Einig sind sich Grüne und Union auch beim Thema Ladenschluss. Beide wollen liberalisieren. „Außer Sonntag ist alles möglich“, erklärte der CDU-Arbeitsmarktpolitiker Karl-Josef Laumann. Ähnlich ist es beim Kündigungsschutz. Mehr Flexibilität „geht mit der Union“, prognostiziert der Grüne Werner Schulz. Laumann erinnerte daran, dass das „Optionsmodell für Ältere“ bereits im Wahlprogramm der Union steht. Dort sollte der Kündigungsschutz durch Abfindungsregelungen wahlweise ersetzt werden können. Genauer wollte sich der CDU-Arbeitsmarktexperte jedoch nicht festlegen: „Erst mal soll sich die SPD positionieren.“ Parteiübergreifend unumstritten ist inzwischen, dass die Arbeitslosenhilfe weitgehend auf das Niveau der Sozialhilfe sinkt.

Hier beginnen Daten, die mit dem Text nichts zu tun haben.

-- ==== Sys2Proof/Syntax.lean ====
section
/-! DEFINITION. The instructions: one constructor per row of spec/opcode_table.json, in the table's order. An operand
has the width its field has in the encoding (30_encoding.md R141, R146), so a value of `Instr` is well-formed by its
type. -/

namespace Sys2Proof

/-- The number of an integer register, 0 to 31 (30_encoding.md R146). -/
abbrev RegIdx := BitVec 5

/-- A CSR number (10_state.md R60). -/
abbrev CsrNum := BitVec 12

inductive Instr where
  /-- environment call (42_ecall_ebreak.md R180) -/
  | ecall
  /-- environment break (42_ecall_ebreak.md R181) -/
  | ebreak
  /-- supervisor-mode trap return (40_trap_return.md R161) -/
  | sret
  /-- machine-mode trap return (40_trap_return.md R160) -/
  | mret
  /-- wait for interrupt (41_sfence_wfi.md R171) -/
  | wfi
  /-- supervisor-mode fence.virtual memory address (41_sfence_wfi.md R170) -/
  | sfenceVma (rs1 rs2 : RegIdx)
  /-- atomic read and write (43_csr_access.md R191) -/
  | csrrw (rd : RegIdx) (csr : CsrNum) (rs1 : RegIdx)
  /-- atomic read and set bits (43_csr_access.md R192) -/
  | csrrs (rd : RegIdx) (csr : CsrNum) (rs1 : RegIdx)
  /-- atomic read and clear bits (43_csr_access.md R193) -/
  | csrrc (rd : RegIdx) (csr : CsrNum) (rs1 : RegIdx)
  /-- read and write immediate (43_csr_access.md R194) -/
  | csrrwi (rd : RegIdx) (csr : CsrNum) (uimm : BitVec 5)
  /-- read and set bits immediate (43_csr_access.md R195) -/
  | csrrsi (rd : RegIdx) (csr : CsrNum) (uimm : BitVec 5)
  /-- read and clear bits immediate (43_csr_access.md R196) -/
  | csrrci (rd : RegIdx) (csr : CsrNum) (uimm : BitVec 5)
  /-- atomic add word (44_amoadd_w.md R205) -/
  | amoaddW (aq rl : Bool) (rd rs1 rs2 : RegIdx)
  deriving DecidableEq, Repr

end Sys2Proof
end

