-- ==== Sys2Proof/WellFormed.lean ====
section
/-! DEFINITION. Well-formedness checks. An instruction is well-formed by its type (each operand has its field's width,
30_encoding.md R141), so no check is left for `Instr`. A configuration is plain data and is checked here, one Boolean
per clause of 00_scope.md R2 and R4. -/

namespace Sys2Proof

/-- R2, D26: S-mode comes only with U-mode. -/
def Config.modesOk (c : Config) : Bool := !c.hasS || c.hasU

/-- R4, D19: `PhysicalAddressSize` is 1 to 34 on RV32 and 1 to 56 on RV64. -/
def Config.pasizeOk (c : Config) : Bool :=
  decide (1 ≤ c.pasize) && decide (c.pasize ≤ match c.xlen with | .rv32 => 34 | .rv64 => 56)

/-- R4, D18: at most 16 PMP entries. -/
def Config.pmpCountOk (c : Config) : Bool := decide (c.pmpCount ≤ 16)

/-- R4, D20: `ASIDLEN` is at most the width of the field of `satp`. -/
def Config.asidLenOk (c : Config) : Bool :=
  decide (c.asidLen ≤ match c.xlen with | .rv32 => 9 | .rv64 => 16)

/-- R4, D21, D22: `SATP_MODES` lists modes of this XLEN; with S-mode at least one, since MODE after reset is a member of
it (10_state.md R61; DEDUCED, notes/assumptions/11.md). -/
def Config.satpModesOk (c : Config) : Bool :=
  (!c.hasS || !c.satpModes.isEmpty) &&
    c.satpModes.all fun m =>
      match c.xlen, m with
      | _, .bare => true
      | .rv32, .sv32 => true
      | .rv64, .sv39 => true
      | .rv64, .sv48 => true
      | _, _ => false

/-- R4, D5: `RESET_VECTOR` is a 4-byte aligned XLEN-bit address. -/
def Config.resetVectorOk (c : Config) : Bool :=
  decide (c.resetVector.toNat % 4 = 0) && decide (c.resetVector.toNat < 2 ^ c.xlen.bits)

/-- 20_memory.md R81, D19: nothing exists at or above 2^PASIZE. -/
def Config.regionsOk (c : Config) : Bool :=
  c.regions.all fun r => decide (r.base + r.size ≤ 2 ^ c.pasize)

/-- The cells of a memory in canonical form: addresses strictly rising, no byte that an unlisted address reads as. -/
def cellsOk : List Host.Cell → Bool
  | [] => true
  | [c] => decide (c.2 ≠ 0#8)
  | c :: d :: m => decide (c.2 ≠ 0#8) && decide (c.1 < d.1) && cellsOk (d :: m)

/-- 10_state.md R61: the platform gives contents only for its ROM. -/
def Config.romOk (c : Config) : Bool :=
  cellsOk c.romContents &&
    c.romContents.all fun cell =>
      c.regions.any fun r =>
        decide (r.kind = .rom) && decide (r.base ≤ cell.1) && decide (cell.1 < r.base + r.size)

/-- A configuration that R2 and R4 admit. -/
def Config.wf (c : Config) : Bool :=
  c.modesOk && c.pasizeOk && c.pmpCountOk && c.asidLenOk && c.satpModesOk && c.resetVectorOk && c.regionsOk && c.romOk

end Sys2Proof
end

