-- ==== Sys2Proof/Machine/Protection.lean ====
section
/-! DEFINITION. Which physical addresses an access may reach: physical memory attributes (20_memory.md R81, R87, R125,
R126) and physical memory protection (R115-R118). -/

namespace Sys2Proof.Machine

/-- The access kinds (20_memory.md R83). -/
inductive Access where
  | fetch
  | load
  | store
  deriving DecidableEq, Repr

/-! ## Physical memory attributes -/

/-- Does the region support the access? ROM "allows Fetch and Load and denies Store" (R87). -/
def regionPermits (r : Region) : Access → Bool
  | .fetch => r.fetch || decide (r.kind = .rom)
  | .load => r.load || decide (r.kind = .rom)
  | .store => r.store && decide (r.kind ≠ .rom)

/-- Does the region hold the whole of `[pa, pa+n)`? -/
def regionHolds (pa n : Nat) (r : Region) : Bool := decide (r.base ≤ pa) && decide (pa + n ≤ r.base + r.size)

/-- The region that decides an access: the first that holds it; none for an address with a bit at or above PASIZE
(R81, D19; DESIGN CHOICE, notes/assumptions/10.md). -/
def regionOf (c : Config) (pa n : Nat) : Option Region :=
  if pa + n ≤ 2 ^ c.pasize then c.regions.find? (regionHolds pa n) else none

/-- `PMA(pa, n, acc)` (00_scope.md R4; 20_memory.md R87). -/
def pmaAllows (c : Config) (pa n : Nat) (acc : Access) : Bool :=
  match regionOf c pa n with
  | none => false
  | some r => regionPermits r acc

/-- Does the region support atomic memory operations (44_amoadd_w.md R205)? -/
def pmaAtomic (c : Config) (pa n : Nat) : Bool :=
  match regionOf c pa n with
  | none => false
  | some r => r.atomic

/-- Is the address in a device region (20_memory.md R126)? -/
def pmaDevice (c : Config) (pa n : Nat) : Bool :=
  match regionOf c pa n with
  | none => false
  | some r => decide (r.kind = .device)

/-! ## Physical memory protection -/

/-- `pmp<i>cfg`; zero where there is no such entry. -/
def State.pmpCfg (s : State) (i : Nat) : Byte := if h : i < 16 then s.pmpcfg[i] else 0#8

/-- `pmpaddr<i>`; zero where there is no such entry. -/
def State.pmpAddr (s : State) (i : Nat) : Word := if h : i < 16 then s.pmpaddr[i] else 0#64

/-- The R, W, X, L bits and the A field of a configuration byte (10_state.md R46). -/
def pmpR (b : Byte) : Bool := b.getLsbD 0
def pmpW (b : Byte) : Bool := b.getLsbD 1
def pmpX (b : Byte) : Bool := b.getLsbD 2
def pmpA (b : Byte) : BitVec 2 := b.extractLsb' 3 2
def pmpL (b : Byte) : Bool := b.getLsbD 7

/-- The number of consecutive one bits of `a` from bit `i` upward, at most `n`. -/
def onesFrom (a : Word) (i : Nat) : Nat → Nat
  | 0 => 0
  | n + 1 => if a.getLsbD i then onesFrom a (i + 1) n + 1 else 0

/-- The region of entry `i` as the addresses `lo <= y < hi` (20_memory.md R116); `none` for OFF. -/
def State.pmpRegion (s : State) (i : Nat) : Option (Nat × Nat) :=
  let a := (s.pmpAddr i).toNat
  let k := onesFrom (s.pmpAddr i) 0 s.cfg.xlen.bits
  let base := a / 2 ^ (k + 1) * 2 ^ (k + 1) * 4
  if pmpA (s.pmpCfg i) = 0#2 then none
  else if pmpA (s.pmpCfg i) = 1#2 then some ((if i = 0 then 0 else (s.pmpAddr (i - 1)).toNat) * 4, a * 4)
  else if pmpA (s.pmpCfg i) = 2#2 then some (a * 4, a * 4 + 4)
  else some (base, base + 2 ^ (k + 3))

/-- The answer of a matching entry (20_memory.md R117): an unlocked entry does not bind M-mode. -/
def pmpGrants (b : Byte) (acc : Access) (p : Mode) : Bool :=
  (decide (p = .machine) && !pmpL b) ||
    match acc with
    | .fetch => pmpX b
    | .load => pmpR b
    | .store => pmpW b

/-- The entries from `i` on, `n` of them, in order (R117): the first that matches a byte decides; a partial match
fails; with no match M succeeds. -/
def State.pmpFrom (s : State) (pa len : Nat) (acc : Access) (p : Mode) (i : Nat) : Nat → Bool
  | 0 => decide (p = .machine)
  | n + 1 =>
    match s.pmpRegion i with
    | none => s.pmpFrom pa len acc p (i + 1) n
    | some (lo, hi) =>
      if max lo pa < min hi (pa + len) then
        (decide (lo ≤ pa) && decide (pa + len ≤ hi)) && pmpGrants (s.pmpCfg i) acc p
      else s.pmpFrom pa len acc p (i + 1) n

/-- `PMPCheck(pa, n, acc, p)` (20_memory.md R117, R118). -/
def State.pmpCheck (s : State) (pa len : Nat) (acc : Access) (p : Mode) : Bool :=
  decide (s.cfg.pmpCount = 0) || s.pmpFrom pa len acc p 0 s.cfg.pmpCount

end Sys2Proof.Machine
end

Die Union sei „eindeutig dafür“, erklärte Laumann; und Kanzler Schröder kündigte gestern substanzielle „Einsparungen“ bei der Arbeitslosenhilfe an.

Einig sind sich Opposition und Regierung auch bei der Gesundheitsreform – jedenfalls darüber, dass sie kommen muss. In „80 Prozent der Fragen“ lasse sich schnell ein Kompromiss finden, behauptet Gesundheitsministerin Ulla Schmidt (SPD). „Wie Frau Schmidt auf 80 Prozent kommt, weiß ich nicht“, sagt dagegen Andreas Storm, Gesundheitspolitiker der CDU. „Meilenweit“ seien die Vorstellungen auseinander.

Drei Forderungen hat die Union aufgestellt: Die Ausgaben- und Einnahmenseite müssten gleichzeitig reformiert werden. Die Regierung plante bislang, dass Schmidt dieser Tage in ihren „Eckpunkten“ nur erläutert, wie die Ausgaben verringert werden könnten. Gestern versprach Schröder jedoch, mit der Union schon bald über die Eckpunkte zu sprechen, auch außerhalb von Bundesrat und Vermittlungsausschuss. Darüber hinaus verlangt die Union, dass Schmidt kein staatliches Institut zur Qualitätskontrolle gründet. Schließlich fordert die Opposition „mehr Eigenbeteiligung“ der Patienten. Wie weit sich der Kanzler darauf einlassen könnte, wurde gestern nicht deutlich.